LANSING, Mich. — Explaining to young kids why they can't play with their friends or go back to school is something parents and teachers worry about. Chris Conte shows us one elementary class that found a way to stay connected through all the pressures of coronavirus and do something that brought smiles to kids' faces and tears to their parents' eyes.
An unfamiliar silence has been lingering in the halls of schools across the country. Schools absent of students long before summer vacation began.
Reed Clapp, a third grade teacher told us "I wake up to check my email to see who has questions." This after months of working from home and through this he has learned he doesn't need a classroom to keep his lesson plans on schedule
It's about this time in the year that Mr.

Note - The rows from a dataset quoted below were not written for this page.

-- ==== Sys2Proof/Machine/Bits.lean ====
section
/-! DEFINITION. Bit fields, byte order, checks (CRC) and roundings the meanings share. -/

namespace Sys2Proof

/-- The mask of a field within its register. -/
def Fld.mask (f : Fld) : Word := BitVec.ofNat 32 ((2 ^ f.len - 1) <<< f.lo)

/-- A field's value as an unsigned number (R3). -/
def Fld.get (f : Fld) (w : Word) : Nat := (w.toNat >>> f.lo) % 2 ^ f.len

/-- The word with a field replaced by `x`, cut to the field's width. -/
def Fld.set (f : Fld) (w : Word) (x : Nat) : Word :=
  (w &&& ~~~f.mask) ||| (BitVec.ofNat 32 ((x % 2 ^ f.len) <<< f.lo))

/-- `x` placed in the field, every other bit 0. -/
def Fld.put (f : Fld) (x : Nat) : Word := f.set 0 x

/-- A field read as two's complement (R3). -/
def Fld.sget (f : Fld) (w : Word) : Int := (BitVec.ofNat f.len (f.get w)).toInt

/-- A field of one bit as a truth value. -/
def Fld.on (f : Fld) (w : Word) : Bool := f.get w != 0

/-- Bit `i` of a field of several bits. -/
def Fld.bit (f : Fld) (i : Nat) : Fld := ⟨f.lo + i, 1⟩

end Sys2Proof

namespace Sys2Proof.Machine

/-- The word with bit `i` alone set. -/
def oneBit (i : Nat) : Word := BitVec.ofNat 32 (2 ^ i)

/-- 1 for true. -/
def b2n (b : Bool) : Nat := if b then 1 else 0

/-- An integer as a 32-bit two's complement word. -/
def ofInt32 (i : Int) : Word := BitVec.ofInt 32 i

/-- `i` held between `lo` and `hi`. -/
def clampInt (lo hi i : Int) : Int := if i < lo then lo else if hi < i then hi else i

/-- `x` held between `lo` and `hi`. -/
def clampNat (lo hi x : Nat) : Nat := if x < lo then lo else if hi < x then hi else x

/-- round(n / d) for d > 0: nearest, halves away from zero (R350). -/
def roundDiv (n : Int) (d : Nat) : Int :=
  if 0 ≤ n then ((2 * n + d) / (2 * (d : Int))) else -((2 * (-n) + d) / (2 * (d : Int)))

/-- floor(n / d) for d > 0 (R350). -/
def floorDiv (n : Int) (d : Nat) : Int := Int.fdiv n d

/-- Element `i` of a list, or `d` beyond its end. -/
def nth {α : Type} (l : List α) (i : Nat) (d : α) : α := (l[i]?).getD d

/-- The low `n` bytes of a number, least significant first (R4). -/
def leBytes : (n : Nat) → Nat → List Byte
  | 0, _ => []
  | n + 1, x => BitVec.ofNat 8 x :: leBytes n (x / 256)

/-- One byte of a number. -/
def byte (n : Nat) : Byte := BitVec.ofNat 8 n

/-- The number a little-endian byte list holds (R4). -/
def leNat : List Byte → Nat
  | [] => 0
  | b :: bs => b.toNat + 256 * leNat bs

/-- The number a big-endian byte list holds. -/
def beNat (bs : List Byte) : Nat := leNat bs.reverse

/-- The low `n` bytes of a number, most significant first. -/
def beBytes (n x : Nat) : List Byte := (leBytes n x).reverse

/-- A word's four bytes, least significant first (R4). -/
def wordBytes (w : Word) : List Byte := leBytes 4 w.toNat

/-- The word four bytes spell, least significant first. -/
def wordOfBytes (bs : List Byte) : Word := BitVec.ofNat 32 (leNat bs)

/-- A 64-bit value's bytes, least significant first. -/
def timeBytes (t : BitVec 64) : List Byte := leBytes 8 t.toNat

/-- `n` bytes of a list from offset `o`, zeros beyond its end. -/
def sliceBytes (bs : List Byte) (o n : Nat) : List Byte :=
  let r := (bs.drop o).take n
  r ++ List.replicate (n - r.length) 0

/-- The list cut into words of four bytes. -/
def bytesToWords (n : Nat) (bs : List Byte) : List Word :=
  (List.range n).map fun i => wordOfBytes (sliceBytes bs (4 * i) 4)

/-- The low word of a 64-bit value. -/
def lo32 (t : BitVec 64) : Word := t.truncate 32

/-- The high word of a 64-bit value. -/
def hi32 (t : BitVec 64) : Word := (t >>> 32).truncate 32

/-- A 64-bit value from its two words. -/
def pair64 (hi lo : Word) : BitVec 64 := hi ++ lo

/-- One bit of the reflected CRC-32C register (R120). -/
def crc32cBit (c : BitVec 32) : BitVec 32 := if c.getLsbD 0 then (c >>> 1) ^^^ 0x82F63B78#32 else c >>> 1

/-- One byte into the CRC-32C register. -/
def crc32cByte (c : BitVec 32) (b : Byte) : BitVec 32 :=
  crc32cBit (crc32cBit (crc32cBit (crc32cBit (crc32cBit (crc32cBit (crc32cBit (crc32cBit
    (c ^^^ b.setWidth 32))))))))

/-- CRC-32C of a byte string (R120): initial value and final XOR all ones, reflected. -/
def crc32c (bs : List Byte) : Word := ~~~(bs.foldl crc32cByte 0xFFFFFFFF#32)

/-- One bit of the CRC-16/CCITT register (R155). -/
def crc16Bit (c : BitVec 16) : BitVec 16 := if c.getLsbD 15 then (c <<< 1) ^^^ 0x1021#16 else c <<< 1

/-- One byte, most significant bit first, into the CRC-16/CCITT register. -/
def crc16Byte (c : BitVec 16) (b : Byte) : BitVec 16 :=
  crc16Bit (crc16Bit (crc16Bit (crc16Bit (crc16Bit (crc16Bit (crc16Bit (crc16Bit
    (c ^^^ (b.setWidth 16 <<< 8)))))))))

/-- The value read first in a list of pairs. -/
def lookupKey {α : Type} : List (Nat × α) → Nat → Option α
  | [], _ => none
  | (b, w) :: l, a => if a = b then some w else lookupKey l a

/-- A key's value replaced in place, or put in where keys keep rising. -/
def insertKey {α : Type} : List (Nat × α) → Nat → α → List (Nat × α)
  | [], a, v => [(a, v)]
  | (b, w) :: l, a, v =>
    if a = b then (a, v) :: l else if a < b then (a, v) :: (b, w) :: l else (b, w) :: insertKey l a v

/-- A key taken out of a list of pairs. -/
def eraseKey {α : Type} (l : List (Nat × α)) (a : Nat) : List (Nat × α) := l.filter fun p => p.1 != a

/-- `f` applied `n` times, to 0, 1, … n − 1 in turn, threading the value. -/
def iterate {σ : Type} (n : Nat) (f : Nat → σ → σ) (s : σ) : σ := (List.range n).foldl (fun s i => f i s) s

end Sys2Proof.Machine
end

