/-- What a register table row of the spec says: its offset in the block, its repetitions (`n1` at stride `s1`, the whole
repeated `n2` times at stride `s2`), its Reset column, and which bits are RW, RC, W1P, guarded (G) or locked (LK) (R8, R9);
`m16` for a masked-write register (R42); `excite` for a register of the MD block that sits in EXCITE (R34). -/
structure RegDesc where
  off    : Nat
  n1     : Nat
  s1     : Nat
  n2     : Nat
  s2     : Nat
  reset  : BitVec 32
  rw     : BitVec 32
  rc     : BitVec 32
  w1p    : BitVec 32
  g      : BitVec 32
  lk     : BitVec 32
  m16    : Bool
  excite : Bool
  deriving DecidableEq, Repr

/-- Registers of block sys (part 1). -/
def sysRegs1 : List RegDesc :=
  [⟨0x0, 1, 4, 1, 0x10000, 0x16960001, 0x0, 0x0, 0x0, 0x0, 0x0, false, false⟩ /- PART_ID -/,
   ⟨0x4, 1, 4, 1, 0x10000, 0x0, 0x0, 0x0, 0x0, 0x0, 0x0, false, false⟩ /- CD_DIE_REV -/,
   ⟨0x8, 1, 4, 1, 0x10000, 0x0, 0x0, 0x0, 0x0, 0x0, 0x0, false, false⟩ /- UNIQUE_ID_LO -/,
   ⟨0xC, 1, 4, 1, 0x10000, 0x0, 0x0, 0x0, 0x0, 0x0, 0x0, false, false⟩ /- UNIQUE_ID_HI -/,
   ⟨0x10, 1, 4, 1, 0x10000, 0x909, 0x0, 0x0, 0x0, 0x0, 0x0, false, false⟩ /- SYS_DIE_STATUS -/,
   ⟨0x14, 1, 4, 1, 0x10000, 0x0, 0x0, 0xFF01FFFF, 0x0, 0x0, 0x0, false, false⟩ /- SYS_DIE_EVENT -/,
   ⟨0x18, 1, 4, 1, 0x10000, 0x0, 0xFFFFFFFF, 0x0, 0x0, 0x0, 0x0, false, false⟩ /- SYS_LINK_RETRY -/,
   ⟨0x20, 1, 4, 1, 0x10000, 0x0, 0x0, 0x7FFFFF, 0x0, 0x0, 0x0, false, false⟩ /- IRQ_STATUS -/,
   ⟨0x24, 1, 4, 1, 0x10000, 0x0, 0x7FFFFF, 0x0, 0x0, 0x7FFFFF, 0x0, false, false⟩ /- IRQ_ENABLE -/,
   ⟨0x30, 1, 4, 1, 0x10000, 0x0, 0x0, 0x7F, 0x0, 0x0, 0x0, false, false⟩ /- HOST_EVENT -/,
   ⟨0x34, 1, 4, 1, 0x10000, 0x0, 0x0, 0x0, 0x0, 0x0, 0x0, false, false⟩ /- HOST_FAULT -/,
   ⟨0x40, 1, 4, 1, 0x10000, 0x0, 0x0, 0x0, 0x0, 0x0, 0x0, false, false⟩ /- TB_LO -/,
   ⟨0x44, 1, 4, 1, 0x10000, 0x0, 0x0, 0x0, 0x0, 0x0, 0x0, false, false⟩ /- TB_HI -/,
   ⟨0x48, 1, 4, 1, 0x10000, 0x0, 0xFFFFFFFF, 0x0, 0x0, 0x0, 0x0, false, false⟩ /- TB_SET_LO -/,
   ⟨0x4C, 1, 4, 1, 0x10000, 0x0, 0xFFFFFFFF, 0x0, 0x0, 0x0, 0x0, false, false⟩ /- TB_SET_HI -/,
   ⟨0x50, 1, 4, 1, 0x10000, 0x0, 0x0, 0x0, 0x3, 0x0, 0x0, true, false⟩ /- TB_CTL -/,
   ⟨0x54, 1, 4, 1, 0x10000, 0x0, 0x0, 0x3, 0x0, 0x0, 0x0, false, false⟩ /- TB_EVENT -/,
   ⟨0x60, 1, 4, 1, 0x10000, 0x0, 0x7, 0x0, 0x8, 0x6, 0x0, true, false⟩ /- GUARD_CTL -/,
   ⟨0x64, 1, 4, 1, 0x10000, 0x0, 0xFFFF, 0x0, 0x0, 0x0, 0x0, false, false⟩ /- GUARD_UNLOCK -/,
   ⟨0x68, 1, 4, 1, 0x10000, 0x0, 0x0, 0x0, 0x0, 0x0, 0x0, false, false⟩ /- GUARD_STATUS -/,
   ⟨0x6C, 1, 4, 1, 0x10000, 0x0, 0x0, 0x10003, 0x0, 0x0, 0x0, false, false⟩ /- GUARD_EVENT -/,
   ⟨0x70, 1, 4, 1, 0x10000, 0x0, 0xFFFFFFFF, 0x0, 0x0, 0x0, 0x0, false, false⟩ /- GUARD_MISMATCH_COUNT -/,
   ⟨0x100, 1, 4, 1, 0x10000, 0x0, 0x0, 0x0, 0xFFFFFFFF, 0x0, 0x0, false, false⟩ /- RST_FUNC0 -/,
   ⟨0x104, 1, 4, 1, 0x10000, 0x0, 0x0, 0x0, 0xFFFFFFFF, 0x0, 0x0, false, false⟩ /- RST_FUNC1 -/]

/-- Registers of block sys (part 2). -/
def sysRegs2 : List RegDesc :=
  [⟨0x108, 1, 4, 1, 0x10000, 0x0, 0x0, 0x0, 0x0, 0x0, 0x0, false, false⟩ /- RST_BUSY0 -/,
   ⟨0x10C, 1, 4, 1, 0x10000, 0x0, 0x0, 0x0, 0x0, 0x0, 0x0, false, false⟩ /- RST_BUSY1 -/,
   ⟨0x110, 1, 4, 1, 0x10000, 0x0, 0xFFFF0000, 0x0, 0x1, 0x0, 0x0, false, false⟩ /- RST_SYS -/,
   ⟨0x114, 1, 4, 1, 0x10000, 0x101, 0x0, 0x0, 0x0, 0x0, 0x0, false, false⟩ /- RESET_CAUSE -/,
   ⟨0x200, 4, 64, 1, 0x10000, 0x0, 0x3, 0x0, 0x0, 0x3, 0x0, true, false⟩ /- SPOOL_CTL -/,
   ⟨0x204, 4, 64, 1, 0x10000, 0x800000, 0xFFFFFF, 0x0, 0x0, 0xFFFFFF, 0x0, false, false⟩ /- SPOOL_BASE -/,
   ⟨0x208, 4, 64, 1, 0x10000, 0xA, 0x1F, 0x0, 0x0, 0x1F, 0x0, false, false⟩ /- SPOOL_SIZE -/,
   ⟨0x20C, 4, 64, 1, 0x10000, 0x200, 0x1FFFF, 0x0, 0x0, 0x1FFFF, 0x0, false, false⟩ /- SPOOL_WM -/,
   ⟨0x210, 4, 64, 1, 0x10000, 0x0, 0x0, 0x0, 0x0, 0x0, 0x0, false, false⟩ /- SPOOL_WP -/,
   ⟨0x214, 4, 64, 1, 0x10000, 0x0, 0xFFFFFFFF, 0x0, 0x0, 0x0, 0x0, false, false⟩ /- SPOOL_RP -/,
   ⟨0x218, 4, 64, 1, 0x10000, 0x0, 0x0, 0x0, 0x0, 0x0, 0x0, false, false⟩ /- SPOOL_FILL -/,
   ⟨0x21C, 4, 64, 1, 0x10000, 0x0, 0xFFFFFFFF, 0x0, 0x0, 0x0, 0x0, false, false⟩ /- SPOOL_LOST -/,
   ⟨0x220, 4, 64, 1, 0x10000, 0x0, 0x0, 0x10007, 0x0, 0x0, 0x0, false, false⟩ /- SPOOL_EVENT -/,
   ⟨0x224, 4, 64, 1, 0x10000, 0x0, 0x1FFFF, 0x0, 0x0, 0x1FFFF, 0x0, false, false⟩ /- SPOOL_IRQ_EN -/,
   ⟨0x228, 4, 64, 1, 0x10000, 0x0, 0x0, 0x0, 0x0, 0x0, 0x0, false, false⟩ /- SPOOL_STATUS -/,
   ⟨0x300, 1, 4, 1, 0x10000, 0x3E80000, 0x3FFFFFF, 0x0, 0x0, 0x3FFFFFF, 0x0, false, false⟩ /- SPOOL2_SRC -/,
   ⟨0x1000, 256, 4, 1, 0x10000, 0x0, 0xFFFFFFFF, 0x0, 0x0, 0x0, 0x0, false, false⟩ /- CAL_STAGE -/,
   ⟨0x1400, 1, 4, 1, 0x10000, 0x0, 0x0, 0x0, 0x3, 0x0, 0x0, true, false⟩ /- CAL_BLOCK_CTL -/,
   ⟨0x1404, 1, 4, 1, 0x10000, 0x0, 0x0, 0x0, 0x0, 0x0, 0x0, false, false⟩ /- CAL_BLOCK_STATUS -/,
   ⟨0x1408, 1, 4, 1, 0x10000, 0x0, 0xFFFFFFFF, 0x0, 0x0, 0x0, 0x0, false, false⟩ /- CAL_GEN -/,
   ⟨0x140C, 1, 4, 1, 0x10000, 0x1F4, 0xFFF, 0x0, 0x0, 0xFFF, 0x0, false, false⟩ /- CAL_BG_LIM -/,
   ⟨0x1410, 1, 4, 1, 0x10000, 0x0, 0x0, 0x1FF1F, 0x0, 0x0, 0x0, false, false⟩ /- CAL_EVENT -/,
   ⟨0x1414, 1, 4, 1, 0x10000, 0x0, 0x0, 0xFFFF, 0x0, 0x0, 0x0, false, false⟩ /- LOOP_TRIM_EVENT -/,
   ⟨0x1418, 1, 4, 1, 0x10000, 0x0, 0x1FFFF, 0x0, 0x0, 0x1FFFF, 0x0, false, false⟩ /- CAL_IRQ_EN -/]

Clapp and his students at Madison Creek Elementary School in Tennessee would be preparing for their end of the year show.
Gramarella is known far and wide across the district. Every third-grade kid wants to be in it. Typically this satirical Cinderella based show about grammar would be performed in the library. But because of the virus, that stage went dark.
Like so many teachers across the country Mr. Clapp felt like he had the rug pulled out from under him. But that's when it hit him … a new show, called Zoomarella.
He threw out the old script and started from scratch. Even had the kids audition for their parts on Zoom.
Costumes were handed out in a socially distant manner this year.
As Reed explained "It really has been one of the biggest challenged I've attempted."
Online rehearsals have come with their fair share of challenges.
But as the end of the schools year approached things started coming together.
"Instead of saying we won't have a play this year we're saying how can we do something that is original and is something they're proud of."
As for these eight and nine-year-olds rehearsals, have offered structure.
A way to manage the pressure of this pandemic, they don't feel as isolated.
"The stuff that has been the hardest is getting facial expressions, and acting with your body"
The kids have been learning too.
Nine-year-old plays interrogative in the play.
She can only talk in questions.
"How am I going to get into the Zoom room without a link or password?"
Reed says "Yes they're eight years old but what we want when we say we need light, we're saying what can you do to put light behind you?"
After weeks of trial and error, they pulled of a final performance and streamed it across the internet.
Mr. Clapp couldn't have been prouder.
Who knew that a bunch of third graders could show the world that even in the middle of a pandemic the show can go on.